Task statement: Quote the entries below from the line with "def atBoundary (k" through the line with "let line := p / 64", both ends included, and only those lines.

——

-- ==== Sys2Proof/Machine/MasonCtl.lean ====
section
/-! DEFINITION. Machine/MasonCtl: branches (R301), system registers (R288-R292, R306), SYS (R307), the traps and wake-ups that come
from the event queue (R295, R307), and the read of the word at PC (R300). -/

namespace Sys2Proof.Machine

/-! ### Branches (R301) -/

/-- PC plus an offset in words. -/
def branchTo (k : Core) {n : Nat} (off : BitVec n) : Dword := k.pc + off.signExtend 64 * 8

/-- R301. PC-relative branch. -/
def execBr (x : MB) (s : State) : Out :=
  runCore 0x40 (.mb x) s fun c k => .done (s.setCore c { k with pc := branchTo k x.off })

/-- R301. Branch that links in g31. -/
def execBrl (x : MB) (s : State) : Out :=
  runCore 0x41 (.mb x) s fun c k => .done (s.setCore c { k.setReg 31 (k.pc + 8) with pc := branchTo k x.off })

/-- R301. Branch to g[A]. -/
def execBri (x : EA) (s : State) : Out :=
  let y := Body.ea x 0
  runCore 0x42 y s fun c k => .done (s.setCore c { k.update y.pu false with pc := k.reg x.a })

/-- R301. Branch to g[A] that links in D; A is read before D is written. -/
def execBrli (x : EA) (s : State) : Out :=
  let y := Body.ea x 1
  runCore 0x42 y s fun c k =>
    .done (s.setCore c { (k.setReg x.d (k.pc + 8)).update y.pu (k.pc + 8 != 0) with pc := k.reg x.a })

/-- R301. Writes the address of a label. -/
def execMovpc (x : EK) (s : State) : Out :=
  let y := Body.ek x
  runCore 0x5A y s fun c k => coreWrite s c k y (branchTo k x.imm) (branchTo k x.imm != 0)

/-! ### System registers (R288-R292) -/

/-- Records waiting in a die's queue. -/
def evCount (s : State) (die : Nat) : Nat := (s.evq die).recs.length

/-- EVQ of R291. -/
def evqWord (s : State) (die : Nat) : Dword :=
  BitVec.ofNat 64 ((if evqCap ≤ evCount s die then 2 ^ 31 else 0) + evCount s die)

/-- HEALTH of R292. -/
def healthWord (s : State) (d : Nat) : Dword :=
  let x := s.die d
  BitVec.ofNat 64 (x.rr.toNat * 2 ^ 31 + (s.dblt.get false d).toNat * 2 ^ 30 + x.fatal.toNat * 2 ^ 29
    + (Config.spareTiles d - retiredTiles s d) % 256 * 2 ^ 16 + retiredCount s d % 2 ^ 16)

/-- The value of a system register; none for a reserved number (R288). -/
def sysRead (s : State) (c n : Nat) : Option Dword :=
  let k := s.core c
  match n with
  | 0 => some k.pstat
  | 1 => some k.tvb
  | 2 => some k.tcause
  | 3 => some k.tepc
  | 4 => some k.tval
  | 5 => some k.tscr
  | 6 => some (BitVec.ofNat 64 s.round)
  | 7 => some (BitVec.ofNat 64 c)
  | 8 => some (evqWord s (coreDie c))
  | 9 => some (healthWord s (coreDie c))
  | 10 => some k.mctx
  | _ => none

/-- PSTAT after a SYSWR: MODE never changes, PMODE only in firmware mode (R287, R289). -/
def pstatWrite (fw : Bool) (old v : Dword) : Dword :=
  let m : Dword := if fw then 0x3E else 0x3C
  (old &&& ~~~m) ||| (v &&& m)

/-- A SYSWR of R306 to register n, by the Access columns of R289-R292. -/
def sysWrite (s : State) (c n : Nat) (v : Dword) : State :=
  let k := s.core c
  match n with
  | 0 => s.setCore c { k with pstat := pstatWrite k.firmware k.pstat v }
  | 1 => s.setCore c { k with tvb := v &&& 0xFFFFFFFFFFFFF000#64 }
  | 3 => s.setCore c { k with tepc := v }
  | 5 => s.setCore c { k with tscr := v }
  | 9 => if v.getLsbD 30 then { s with dblt := s.dblt.put false (coreDie c) false } else s
  | 10 => s.setCore c { k with mctx := v &&& 0xFFF#64 }
  | _ => s

/-- The register number of SYSRD and SYSWR (R306). -/
def sysNum (k : Core) (x : EI) : Nat := (k.reg x.a + x.imm.signExtend 64).toNat

/-- R306. Reads a system register; a reserved number traps ILLEGAL. -/
def execSysrd (x : EI) (s : State) : Out :=
  let y := Body.ei x
  runCore 0x50 y s fun c k =>
    match sysRead s c (sysNum k x) with
    | some v => coreWrite s c k y v (v != 0)
    | none => .trap Cause.illegal 0 (wordOf 0x50 y)

/-- R306. Writes a system register by its Access column; TVB, HEALTH and PLACE need firmware mode (R287). -/
def execSyswr (x : EI) (s : State) : Out :=
  let y := Body.ei x
  runCore 0x51 y s fun c k =>
    let n := sysNum k x
    if 11 ≤ n then .trap Cause.illegal 0 (wordOf 0x51 y)
    else if (n = 1 || n = 7 || n = 9) && !k.firmware then .trap Cause.priv 0 (wordOf 0x51 y)
    else coreNext (sysWrite s c n (k.reg x.d)) c y

/-! ### SYS (R307) -/

/-- R307. System call: takes the trap SYSCALL with g[A]. -/
def execTrap (x : EA) (s : State) : Out := runCore 0x52 (.ea x 0) s fun _ k => .trap Cause.syscall 0 (k.reg x.a)

/-- R294. Returns from a trap. -/
def execEret (x : EA) (s : State) : Out :=
  runCore 0x52 (.ea x 1) s fun c k => .done (s.setCore c (k.update x.pu false).eret)

/-- EVENT may be taken: IE set, no trap in progress, a record waiting (R295). -/
def eventDue (s : State) (c : Nat) : Bool :=
  let k := s.core c
  Pstat.ie k.pstat && !Pstat.tip k.pstat && 0 < evCount s (coreDie c)

/-- The asynchronous trap EVENT where it is due (R295). -/
def takeEvent (s : State) (c : Nat) : State :=
  if eventDue s c then s.takeTrap c Cause.event 0 (BitVec.ofNat 64 (evCount s (coreDie c))) true else s

/-- A core that waits goes on with the next word. -/
def resumeCore (s : State) (c : Nat) : State := s.setCore c { (s.core c).advance with run := .running }

/-- R307. Waits until a record is queued, then takes EVENT where IE and TIP allow it. -/
def execIdle (x : EA) (s : State) : Out :=
  runCore 0x52 (.ea x 2) s fun c k =>
    let s := s.setCore c (k.update x.pu false)
    .done (if 0 < evCount s (coreDie c) then takeEvent (resumeCore s c) c else s.setCore c { s.core c with run := .idle })

/-- The event flag with a value (R289). -/
def Core.setEvf (k : Core) (b : Bool) : Core :=
  { k with pstat := if b then k.pstat ||| 4 else k.pstat &&& ~~~4#64 }

/-- R307. Consumes the event flag, or waits for it or for a record to enter the queue. -/
def execWfe (x : EA) (s : State) : Out :=
  runCore 0x52 (.ea x 3) s fun c k =>
    let k := k.update x.pu false
    .done (if Pstat.evf k.pstat then s.setCore c (k.setEvf false).advance
      else s.setCore c { k with run := .wfe, seen := (s.evq (coreDie c)).entered })

/-- SEV sets EVF on every core of a die (R307). -/
def sevAll (s : State) (die : Nat) : State := (List.range 4).foldl (fun s j => s.setCore (4 * die + j) ((s.core (4 * die + j)).setEvf true)) s

/-- R307. Sets EVF on every mason core of the die, this one included. -/
def execSev (x : EA) (s : State) : Out :=
  let y := Body.ea x 4
  runCore 0x52 y s fun c _ => coreNext (sevAll s (coreDie c)) c y

/-- R307. Takes the trap BREAK. -/
def execBrk (x : EA) (s : State) : Out := runCore 0x52 (.ea x 5) s fun _ _ => .trap Cause.brk 0 0

/-- R307. Stops the core at the next word; firmware mode only. -/
def execHalt (x : EA) (s : State) : Out :=
  let y := Body.ea x 6
  runCore 0x52 y s fun c k =>
    if k.firmware then .done (s.setCore c { (k.update x.pu false).advance with run := .halted })
    else .trap Cause.priv 0 (wordOf 0x52 y)

/-! ### Events of a core -/

/-- The core stands at an instruction boundary: it runs, and no instruction of it is under way (R295). -/
def atBoundary (k : Core) : Bool := k.run == .running && k.pend.isNone && k.busyTo.isNone && !k.held

/-- R295. At an instruction boundary a waiting record raises EVENT. -/
def execEventTrap (c : Nat) (s : State) : Out := .next (if atBoundary (s.core c) then takeEvent s c else s)

/-- R307. A core in IDLE goes on once a record is queued, with EVENT where it may be taken. -/
def execIdleWake (c : Nat) (s : State) : Out :=
  .next (if (s.core c).run == .idle && 0 < evCount s (coreDie c) then takeEvent (resumeCore s c) c else s)

/-- R307. A core in WFE goes on once EVF is set or a record has entered the queue, and clears EVF. -/
def execWfeWake (c : Nat) (s : State) : Out :=
  let k := s.core c
  .next (if k.run == .wfe && (Pstat.evf k.pstat || k.seen < (s.evq (coreDie c)).entered) then
    resumeCore (s.setCore c (k.setEvf false)) c else s)

/-! ### The word at PC (R300) -/

/-- A fetch: its word, a trap, or a word that has not come yet. -/
inductive FetchRes where
  | word (w : Dword)
  | wait
  | trap (cause detail : Nat)

/-- How many lines of 64 bytes the instruction cache has: 32 KiB (R286). -/
def icacheLines : Nat := 512

/-- A line enters the instruction cache; a full cache replaces a line of its own choice, a free value (log 4, 17). -/
def fillLine (ctr : Nat) (m : Sparse (List Byte)) (line : Nat) (bytes : List Byte) : Sparse (List Byte) :=
  let m := if m.length < icacheLines then m
    else m.erase ((m.keys)[(Config.freeWord ctr).toNat % icacheLines]?.getD 0)
  m.insert line bytes

/-- A line enters a core's instruction cache. -/
def State.fillLineOf (s : State) (c line : Nat) (bytes : List Byte) : State :=
  let k := s.core c
  let s' := s.setCore c { k with icache := fillLine s.freeCtr k.icache line bytes }
  { s' with freeCtr := if icacheLines ≤ k.icache.length then s.freeCtr + 1 else s.freeCtr }

/-- A word of memory through the instruction cache, which does not snoop stores. A line that holds an uncorrectable dword is not cached,
so that a fetch of that dword finds the error (R300). -/
def fetchCached (s : State) (c p : Nat) : State × FetchRes :=
  let k := s.core c
  let line := p / 64
  let at_ (bytes : List Byte) : Dword := BitVec.ofNat 64 (leNat ((bytes.drop (p % 64)).take 8))
  match k.icache.find? fun e => e.1 == line with
  | some e => (s, .word (at_ e.2))
  | none =>
    if !isOwn s p then
      let q := { CorePend.ask k.pc Cause.fetch false 0 8 false 0 with line := true }
      (askRemote s c (64 * line) (.rd 64) q, .wait)
    else if !s.coreTurn c p then (s, .wait)
    else
      let s := s.takeTurn p
      if s.eccAt p 8 then (s, .trap Cause.ecc 0)
      else
        let bytes := s.bytes (64 * line) 64
        let s := s.corrected (64 * line) 64
        (if s.eccAt (64 * line) 64 then s else s.fillLineOf c line bytes, .word (at_ bytes))

/-- The word at PC (R300): a misaligned PC gives DETAIL SPACE. A line of another device comes over DLT. Spaces 5 and 6 are read as LDD
reads them, past the cache (log 17). -/
def fetchAt (s : State) (c : Nat) : State × FetchRes :=
  let pc := (s.core c).pc
  if pc.toNat % 8 ≠ 0 then (s, .trap Cause.fetch Detail.space)
  else match resolve s c pc true false with
    | (s, .bad d) => (s, .trap Cause.fetch d)
    | (s, .ecc) => (s, .trap Cause.ecc 0)
    | (s, .wait) => (s, .wait)
    | (s, .place p) =>
      if Place.space p < 3 && (if isOwn s p then placeValid s p else reachable s) then fetchCached s c p
      else match readPlace s p 8 with
        | .val v => (s, .word (BitVec.ofNat 64 v))
        | .remote =>
          (askRemote s c p (.rd 8) { CorePend.ask pc Cause.fetch false 0 8 false 0 with line := true }, .wait)
        | .trap _ d => (s, .trap Cause.fetch d)

end Sys2Proof.Machine
end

——

Task output:
def atBoundary (k : Core) : Bool := k.run == .running && k.pend.isNone && k.busyTo.isNone && !k.held

/-- R295. At an instruction boundary a waiting record raises EVENT. -/
def execEventTrap (c : Nat) (s : State) : Out := .next (if atBoundary (s.core c) then takeEvent s c else s)

/-- R307. A core in IDLE goes on once a record is queued, with EVENT where it may be taken. -/
def execIdleWake (c : Nat) (s : State) : Out :=
  .next (if (s.core c).run == .idle && 0 < evCount s (coreDie c) then takeEvent (resumeCore s c) c else s)

/-- R307. A core in WFE goes on once EVF is set or a record has entered the queue, and clears EVF. -/
def execWfeWake (c : Nat) (s : State) : Out :=
  let k := s.core c
  .next (if k.run == .wfe && (Pstat.evf k.pstat || k.seen < (s.evq (coreDie c)).entered) then
    resumeCore (s.setCore c (k.setEvf false)) c else s)

/-! ### The word at PC (R300) -/

/-- A fetch: its word, a trap, or a word that has not come yet. -/
inductive FetchRes where
  | word (w : Dword)
  | wait
  | trap (cause detail : Nat)

/-- How many lines of 64 bytes the instruction cache has: 32 KiB (R286). -/
def icacheLines : Nat := 512

/-- A line enters the instruction cache; a full cache replaces a line of its own choice, a free value (log 4, 17). -/
def fillLine (ctr : Nat) (m : Sparse (List Byte)) (line : Nat) (bytes : List Byte) : Sparse (List Byte) :=
  let m := if m.length < icacheLines then m
    else m.erase ((m.keys)[(Config.freeWord ctr).toNat % icacheLines]?.getD 0)
  m.insert line bytes

/-- A line enters a core's instruction cache. -/
def State.fillLineOf (s : State) (c line : Nat) (bytes : List Byte) : State :=
  let k := s.core c
  let s' := s.setCore c { k with icache := fillLine s.freeCtr k.icache line bytes }
  { s' with freeCtr := if icacheLines ≤ k.icache.length then s.freeCtr + 1 else s.freeCtr }

/-- A word of memory through the instruction cache, which does not snoop stores. A line that holds an uncorrectable dword is not cached,
so that a fetch of that dword finds the error (R300). -/
def fetchCached (s : State) (c p : Nat) : State × FetchRes :=
  let k := s.core c
  let line := p / 64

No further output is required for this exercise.